▸ **Your objective**:
Only one stretch of the data below is needed. Output the lines from the one with "else if 0x400 ≤ o && o < 0x600" up to and including the one with "else if 0x400 ≤ o && o < 0x500", exactly as they stand.

___ Data for this exercise ___

/-- Whether a bank of gate entries is in force or pending (R503). -/
def gateBankHeld (s : State) (n b : Nat) : Bool :=
  ((gateOf s n).inForce.map GateList.bank) == some b || ((gateOf s n).pending.map fun e => e.1.bank) == some b

/-- A write of SCHED_LEN: the length of a bank in use stays (R184). -/
def schedLen (s : State) (v : Word) : Word :=
  let old := reg s Reg.SCHED_LEN
  let keep := fun (b : Nat) (x : Word) => if bankInUse s b then setFld x (8 * b) 7 (fld old (8 * b) 7) else x
  keep 1 (keep 0 v)

/-- A write of an RW word of a page, by its chapter's rules. -/
def rwWrite (req : Requester) (p : Page) (o : Nat) (d : RegDef) (v : Word) (s : State) : State :=
  let plain := plainWrite p o d v
  let n := p.inst
  match p.kind with
  | .epoch =>
    if o = 0xA0 then schedWrite v s
    else if o = 0xA4 then plainWrite p o d (schedLen s v) s
    else if 0x400 ≤ o && o < 0x600 && bankInUse s ((o - 0x400) / 0x100) then s
    else plain s
  | .route => mapWrite (pageBase p + o) v s
  | .siphon => if 0x400 ≤ o && streamState s ((o - 0x400) / 32) != 0 then s else plain s
  | .col => if n = 0 && 0x8000 ≤ o && o < 0xC000 then writeDirAt (o - 0x8000) v s else plain s
  | .tw | .pw =>
    let w := wellOf p
    if o = 0x40 then doCmd (execRefSelWrite req (Fin.ofNat 288 w) v) s
    else if 0x400 ≤ o && o < 0x500 && o % 16 = 0 then chCfgWritten w ((o - 0x400) / 16) (plain s)
    else plain s
  | .capt =>
    let pin := (o - 0x100) / 8
    if 0x100 ≤ o && o < 0x140 && o % 8 = 0 && getBit s (Reg.TRIG_CFG pin) 0 != bitOf v 0 then trigDirChanged pin (plain s)
    else plain s
  | .ring =>
    if o = 0x40 then
      let fixed := joinState s == 1 || joinState s == 2
      disciplineFollows (plainWrite p o d (if fixed then setFld v 0 3 (ringSize s) else v) s)
    else plain s
  | .mac =>
    if o = 0x40 then macCfgWrite n v s
    else if o = 0x58 then chooseFrame n (plain s)
    else if 0x400 ≤ o && o < 0x480 then shaperWrite n ((o - 0x400) / 16) plain s
    else if 0x800 ≤ o && o % 64 = 8 && bitOf (reg s (pageBase p + o)) 0 then
      plainWrite p o d (setFld v 8 4 (fld (reg s (pageBase p + o)) 8 4)) s
    else plain s
  | .gate =>
    if (o = 0x50 || o = 0x54) && (gateOf s n).pending.isSome then s
    else if 0x400 ≤ o && gateBankHeld s n ((o - 0x400) / 0x400) then s
    else plain s
  | .flt => plain (settleAll s)
  | .heat =>
    match heatRule (pageBase p + o) (reg s (pageBase p + o)) v with
    | some w =>
      let t := setReg (pageBase p + o) w s
      stopMeasures (fun i => throttle t i && !throttle s i) t
    | none => s
  | .tmux => if getBit s Reg.WH_DEBUG 1 && enabled s p then plain s else s
  | _ => plain s

/-! ### Pairs (R100 to R102) -/

/-- Whether an address is the low half of a 64-bit pair (R100). -/
def lowHalf (a : Nat) : Bool :=
  match regAt a with
  | some d => d.acc == .rol || d.acc == .rwl
  | none => false

/-- Whether an address is the low half of a 64-bit RW pair (R102). -/
def rwLow (a : Nat) : Bool :=
  match regAt a with
  | some d => d.acc == .rwl
  | none => false

/-- Whether a pair ignores its write now (R237, R302, R503, R508). -/
def pairIgnored (s : State) (a : Nat) : Bool :=
  match decodeFull a with
  | .page p o => match p.kind with
    | .siphon => 0x400 ≤ o && streamState s ((o - 0x400) / 32) != 0
    | .gate => (gateOf s p.inst).pending.isSome
    | .mac => getBit s (a + 8) 0
    | _ => false
  | .loopWin o => getBit s (Reg.INJ_STATUS (o / 0x1000)) 0
  | _ => false

/-- Both halves of a pair take effect together (R102, R463). -/
def pairApply (a : Nat) (lo hi : Word) (s : State) : State :=
  let mask := fun (x : Nat) => word (((regAt x).map RegDef.mask).getD 0)
  if pairIgnored s a then s
  else if a = Reg.TIME_INCR_LO then timeIncr (lo.toNat + 2 ^ 32 * (hi.toNat % 256)) s
  else setReg (a + 4) (hi &&& mask (a + 4)) (setReg a (lo &&& mask a) s)

/-- A write of a low half is held for its requester, unless the pair ignores its writes now (R102, R237, R302). -/
def holdLow (req : Requester) (a : Nat) (v : Word) (s : State) : State :=
  if pairIgnored s a then s
  else { s with bus := { s.bus with held := SMap.set (fun _ => none) s.bus.held (req.toNat * 2 ^ 28 + a) (some v) } }

/-- A write of the high half of the pair at `a`, with the low half that its requester holds, or the current one (R102). -/
def writeHigh (req : Requester) (a : Nat) (v : Word) (s : State) : State :=
  let h := takeHeld req a s
  pairApply a (h.1.getD (reg s a)) v h.2

/-- A 64-bit write of a pair: both halves at once (R97, R102). -/
def writePair (req : Requester) (a : Nat) (lo hi : Word) (s : State) : State := pairApply a lo hi (takeHeld req a s).2

/-! ### Command words -/

/-- Open capture items, as many as a partial unit of the stream can hold: a raw write of CAPT_CMD does not say what the unit holds
(assumption 27). -/
def openRest (n : Nat) (s : State) : List CaptItem × State :=
  let k := openNow s % max 1 (stream s n).desc.unitItems
  let x := fun (j i : Nat) => Config.openNat (s.fresh + 1 + 6 * j + i)
  let item := fun (j : Nat) => { value := x j 0, instant := x j 1, range := x j 2 % 4, overRange := x j 3 % 2 == 1, unsettled := x j 3 / 2 % 2 == 1, gap := x j 3 / 4 % 2 == 1, rateChanged := x j 3 / 8 % 2 == 1, dropped := x j 4 }
  ((List.range k).map item, { s with fresh := s.fresh + 1 + 6 * k })

/-- CAPT_CMD: its bits act in ascending order (R413, R416, assumption 28). -/
def captCommand (req : Requester) (v : Word) (s : State) : State :=
  let n := Fin.ofNat 256 (fld v 0 8)
  let s1 := whenB (bitOf v 8) (doCmd (execArm req n)) s
  let s2 := whenB (bitOf v 9) (fun t => let r := openRest n t; doCmd (execCaptStop req n r.1) r.2) s1
  let s3 := whenB (bitOf v 10) (fun t => let r := openRest n t; doCmd (execStopAfter req n r.1) r.2) s2
  whenB (bitOf v 11) (doCmd (execTrigger req n)) s3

___

▸ **Answer box**:
    else if 0x400 ≤ o && o < 0x600 && bankInUse s ((o - 0x400) / 0x100) then s
    else plain s
  | .route => mapWrite (pageBase p + o) v s
  | .siphon => if 0x400 ≤ o && streamState s ((o - 0x400) / 32) != 0 then s else plain s
  | .col => if n = 0 && 0x8000 ≤ o && o < 0xC000 then writeDirAt (o - 0x8000) v s else plain s
  | .tw | .pw =>
    let w := wellOf p
    if o = 0x40 then doCmd (execRefSelWrite req (Fin.ofNat 288 w) v) s
    else if 0x400 ≤ o && o < 0x500 && o % 16 = 0 then chCfgWritten w ((o - 0x400) / 16) (plain s)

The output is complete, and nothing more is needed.